# Resolution issue with intel 4500mhd



## faulpin (Mar 26, 2011)

I installed FreeBSD 8.2-release with KDE4 on my Acer 3820t and I have a problem with resolution. In display settings I can't use resolution higher than 1024x768. I searched over the internet but I didn't find a solution. Can anyone help me?


----------



## flop (Nov 17, 2011)

faulpin said:
			
		

> I installed FreeBSD 8.2-release with KDE4 on my Acer 3820t and I have a problem with resolution. In display settings I can't use resolution higher than 1024x768. I searched over the internet but I didn't find a solution. Can anyone help me?


Almost the same here. I bought an acer 3820gt with a core-i3-arrandale-processor and deactivated my ATI graphics card to save power.

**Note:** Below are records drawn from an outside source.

-- ==== Sys2Proof/Machine/StateTally.lean ====
section
/-! DEFINITION. State of metering, heat and the Tally (R306–R341, R454, R455), and of the Vault (R342–R367). -/

namespace Sys2Proof.Machine

/-! ## A hub -/

/-- A counter entry (R327): COUNT and BASE in microjoules, the carried fraction in nanojoules, UA, and the pending base of a sweep. -/
structure EnCounter where
  count : Nat := 0
  base : Nat := 0
  frac : Nat := 0
  ua : Bool := false
  pending : Option (Nat × Nat) := none
  deriving DecidableEq, Repr

/-- An interval at a hub (R313, R314), by its end GT: activity counts by tenant; once closed, its length in HCLK, mean supply in mV, the estimate at its
start, and the sweep that waits for its commit with the tenant of a single-tenant one; once every EN_ACT has arrived, the model energy of each tenant. -/
structure HubInterval where
  counts : Table (List Nat) := []
  closed : Bool := false
  done : Bool := false
  len : Nat := 0
  mv : Nat := 0
  tstart : Int := 0
  energy : Table Nat := []
  sweep : Option (Nat × Option Nat) := none
  deriving DecidableEq, Repr

/-- What a hub keeps for metering and heat (R312–R327). -/
structure HubEn where
  intervals : Table HubInterval := []
  /-- End GT of the latest interval closed. -/
  lastEnd : Nat := 0
  /-- Supply readings of the interval in progress: sum and number (R314). -/
  vsum : Nat := 0
  vnum : Nat := 0
  /-- Estimate at the start of the interval in progress; 40 °C is the reset value of T_amb (R321, R340). -/
  tstart : Int := 2560
  /-- Sub-nanojoule fractions by tenant, over the common denominator of the region's model (R314). -/
  fracs : Table Nat := []
  counters : Table EnCounter := []
  /-- Latest factor of the region's channel (R320). -/
  factor : Nat := 2 ^ 20
  /-- Estimate T, 16 bits; none before the first step, when it stands at T_amb (R321). -/
  est : Option Nat := none
  deriving DecidableEq, Repr

/-- What a hub keeps for its supply and its neighbours (R320, R442, R455, R462): readings in a row within 15 mV of an open transition's
target, and per direction N, E, S, W the neighbour's supply reading and its age in readings, its estimate and its age in steps. -/
structure HubPw where
  near : Nat := 0
  vnb : List (Option Nat × Nat) := [(none, 0), (none, 0), (none, 0), (none, 0)]
  tnb : List (Option Nat × Nat) := [(none, 0), (none, 0), (none, 0), (none, 0)]
  deriving DecidableEq, Repr

/-! ## The Kiln -/

/-- Sense channel states (R311). -/
inductive SenseState where
  | off | init | good | open_ | probation
  deriving DecidableEq, Repr

/-- STATE codes of SNS_STATUS (R339). -/
def SenseState.code : SenseState → Nat
  | .off => 0 | .init => 1 | .good => 2 | .open_ => 3 | .probation => 4

/-- A Sense channel (R307–R318). -/
structure SenseCh where
  st : SenseState := .off
  passes : Nat := 0
  vsh : Nat := 0
  vbus : Nat := 0
  eper : Nat := 0
  k : Nat := 0
  kbar : Nat := 0x100000
  openCnt : Nat := 0
  anchored : Bool := false
  deriving DecidableEq, Repr

/-- What the Kiln gathers for an interval (R316–R318): measured energy by channel in nJ × PERIOD, channels with trouble, EN_MODEL totals by region,
the 200 µs have passed, its periods have all committed. -/
structure KInterval where
  meas : Table Nat := []
  bad : List Nat := []
  models : Table Nat := []
  late : Bool := false
  measured : Bool := false
  deriving DecidableEq, Repr

/-- A tenant's part of a commit bank (R330). -/
structure TallyEntry where
  total : Nat := 0
  stBase : Nat := 0
  stSweep : Nat := 0
  stGt : Nat := 0
  coBase : Nat := 0
  coSweep : Nat := 0
  coGt : Nat := 0
  ua : Bool := false
  coUa : Bool := false
  gap : Bool := false
  deriving DecidableEq, Repr

/-- A statement (R333): its tenant, number, 128 bytes as a little-endian number, and GT of its sweep. -/
structure Statement where
  tenant : Nat
  seq : Nat
  gt : Nat
  data : Nat
  deriving DecidableEq, Repr

/-- A commit bank (R330); a tenant that is not listed has the entry `rest`. -/
structure Bank where
  sweep : Nat := 0
  t : Nat := 0
  entries : Table TallyEntry := []
  rest : TallyEntry := {}
  statements : List Statement := []
  deriving DecidableEq, Repr

/-- What a sweep is for (R327, R329, R332): a global one (tenant none), or one of a tenant for its statement (0), its Colophon (1), its activation (2) or
the last of its reset (3); times it has been proposed again. -/
structure SweepWant where
  tenant : Option Nat
  purpose : Nat := 0
  tries : Nat := 0
  deriving DecidableEq, Repr

/-- A sweep that collects (R328): number, purpose, seal instant, hubs still to report, the Kiln's own interval anchored, sums by tenant. -/
structure Sweep where
  number : Nat
  want : SweepWant
  t : Nat
  await : List Nat := []
  anchored : Bool := false
  sums : Table (Nat × Bool) := []
  deriving DecidableEq, Repr

/-- A Merkle batch (R334, R335): number, first SEQ, GT of its first statement and of its close, and leaf hashes. -/
structure Batch where
  number : Nat
  seq : Nat
  gt0 : Nat
  gt1 : Nat := 0
  leaves : List Nat
  deriving DecidableEq, Repr

/-- Sense and the Tally at the Kiln. -/
structure Tally where
  channels : Table SenseCh := []
  /-- Periods of the interval in progress, intervals not yet anchored by end GT, sweep instants that no period has passed yet, the latest interval anchored,
  and channels unanchored by interval. -/
  cur : KInterval := {}
  intervals : Table KInterval := []
  cuts : List Nat := []
  lastAnchor : Nat := 0
  unanch : Table Nat := []
  /-- Kiln and AUX energy by tenant (R327). -/
  counters : Table EnCounter := []
  sweep : Option Sweep := none
  /-- Sweeps still to be proposed, and those proposed and not yet sealed, by number (R328, R329). -/
  wants : List SweepWant := []
  proposed : List (Nat × SweepWant) := []
  /-- Tenants whose statement request waits, with REQID (R332). -/
  requests : List (Nat × Nat) := []
  banks : List Bank := [{}, {}]
  bank : Nat := 0
  /-- The inactive bank has been written in full and its flip is still to come (R330, R331). -/
  flipDue : Bool := false
  stnums : Table Nat := []
  seq : Nat := 1
  /-- Statements issued and not yet handed to the Stacker (R332, R334); place of the next ring record, in 128 B units. -/
  queue : List Statement := []
  ringPos : Nat := 0
  batch : Option Batch := none
  /-- Closed batches that wait for their root's signature, oldest first; PREV; roots that wait for room. -/
  unsigned : List Batch := []
  prevRoot : Nat := 0
  roots : List Nat := []
  /-- The batch whose root the Vault is signing. -/
  signing : Option Nat := none
  deriving DecidableEq, Repr

/-! ## The Vault -/

/-- Vault states (R345). -/
inductive VaultState where
  | off | selftest | unprovisioned | operational | periodic | entropyRaw | error
  deriving DecidableEq, Repr

/-- STATE codes of VLT_STATUS (R367). -/
def VaultState.code : VaultState → Nat
  | .off => 0 | .selftest => 1 | .unprovisioned => 2 | .operational => 3 | .periodic => 4 | .entropyRaw => 5 | .error => 7

/-- A request in the Vault's queue (R347, R365). -/
inductive VaultReq where
  | random (caller : Nat)
  | deriveRotkey (region tenant : Nat)
  | hmacRecord (len data : Nat)
  | hmacLedger (page : Nat)
  | verifyCharter
  | keygen (tenant : Nat)
  | keydrop (tenant : Nat)
  | signColophon (tenant : Nat) (isRecall : Bool)
  | signRoot (batch : Nat)
  | token
  deriving DecidableEq, Repr

/-- A key of the handle table (R350, R364): state 0 EMPTY, 1 ACTIVE, 2 ZEROISED, 3 LOCKED; public halves and certificate body. -/
structure VaultKey where
  st : Nat := 0
  gen : Nat := 0
  uses : Nat := 0
  pub : Nat := 0
  cert : Nat := 0
  deriving DecidableEq, Repr

/-- A nonce slot (R357): nonce, service, GT of issue, place in the order of issue, and whether its lifetime has ended. -/
structure NonceSlot where
  nonce : Nat
  service : Nat
  gt : Nat
  order : Nat
  ended : Bool := false
  deriving DecidableEq, Repr

/-- The key-store image (R351): salt, generation, key pairs by handle, revoked officer key hashes. -/
structure KeyImage where
  salt : Nat := 0
  gen : Nat := 0
  keys : Table VaultKey := []
  revoked : List Nat := []
  deriving DecidableEq, Repr

/-- The Vault. -/
structure Vault where
  st : VaultState := .off
  /-- State to return to from PERIODIC and ENTROPY_RAW. -/
  back : VaultState := .unprovisioned
  image : KeyImage := {}
  /-- Banked copy and blobs A and B (R351). -/
  banked : Option KeyImage := none
  blobs : List (Option KeyImage) := [none, none]
  /-- Volatile key cache is loaded; keys of tenants and of the cache by handle. -/
  cache : Bool := false
  keys : Table VaultKey := []
  slots : Table NonceSlot := []
  issued : Nat := 0
  queue : List VaultReq := []
  /-- Requests that wait at their units for a place in the queue of 32 (R365), oldest first. -/
  outside : List VaultReq := []
  /-- The latest service completed on the internal command port: its request, APPROVED and its value (R344). -/
  answer : Option (VaultReq × Bool × Nat) := none
  /-- A periodic test is due once the state allows it (R345, R366). -/
  testDue : Bool := false
  /-- Entropy (R354): raw samples since the start-up tests began; last sample and how often in a row; reference of the adaptive proportion window, its count
  and samples so far; GT of the latest health failure; samples kept for VLT_RAW. -/
  samples : Nat := 0
  rct : Option (Nat × Nat) := none
  apt : Option (Nat × Nat × Nat) := none
  failGt : Option Nat := none
  raw : List Nat := []
  /-- Generate requests since the DRBG was seeded, and the seconds of an ENTROPY_RAW token. -/
  generates : Nat := 0
  /-- The reseed waits for the start-up tests that follow ENTROPY_RAW (R354). -/
  retest : Bool := false
  rawSecs : Nat := 0
  /-- A token that waits for the tests, with what its signatures will verify to; nonce requests that wait. -/
  token : Option (Bool × Bool) := none
  nonceDue : List Nat := []
  /-- REKEY_TALLY waits for the open batch to be signed (R356). -/
  rekey : Bool := false
  locked : Bool := false
  deriving DecidableEq, Repr

end Sys2Proof.Machine
end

I have waited for FreeBSD 9.0-RC1 and RC2, but support for the intel GMA HD graphics is still not implemented yet / not documented /I am to dumb to find a solution on $search_engine / $forum.
Anybody who can help us out with this problem?


----------



## wblock@ (Nov 17, 2011)

See http://wiki.freebsd.org/Intel_GPU.  It's safe to say this will not be committed before the release of FreeBSD 9.0.  How long after that is unclear, but it sounds mostly usable at present.


----------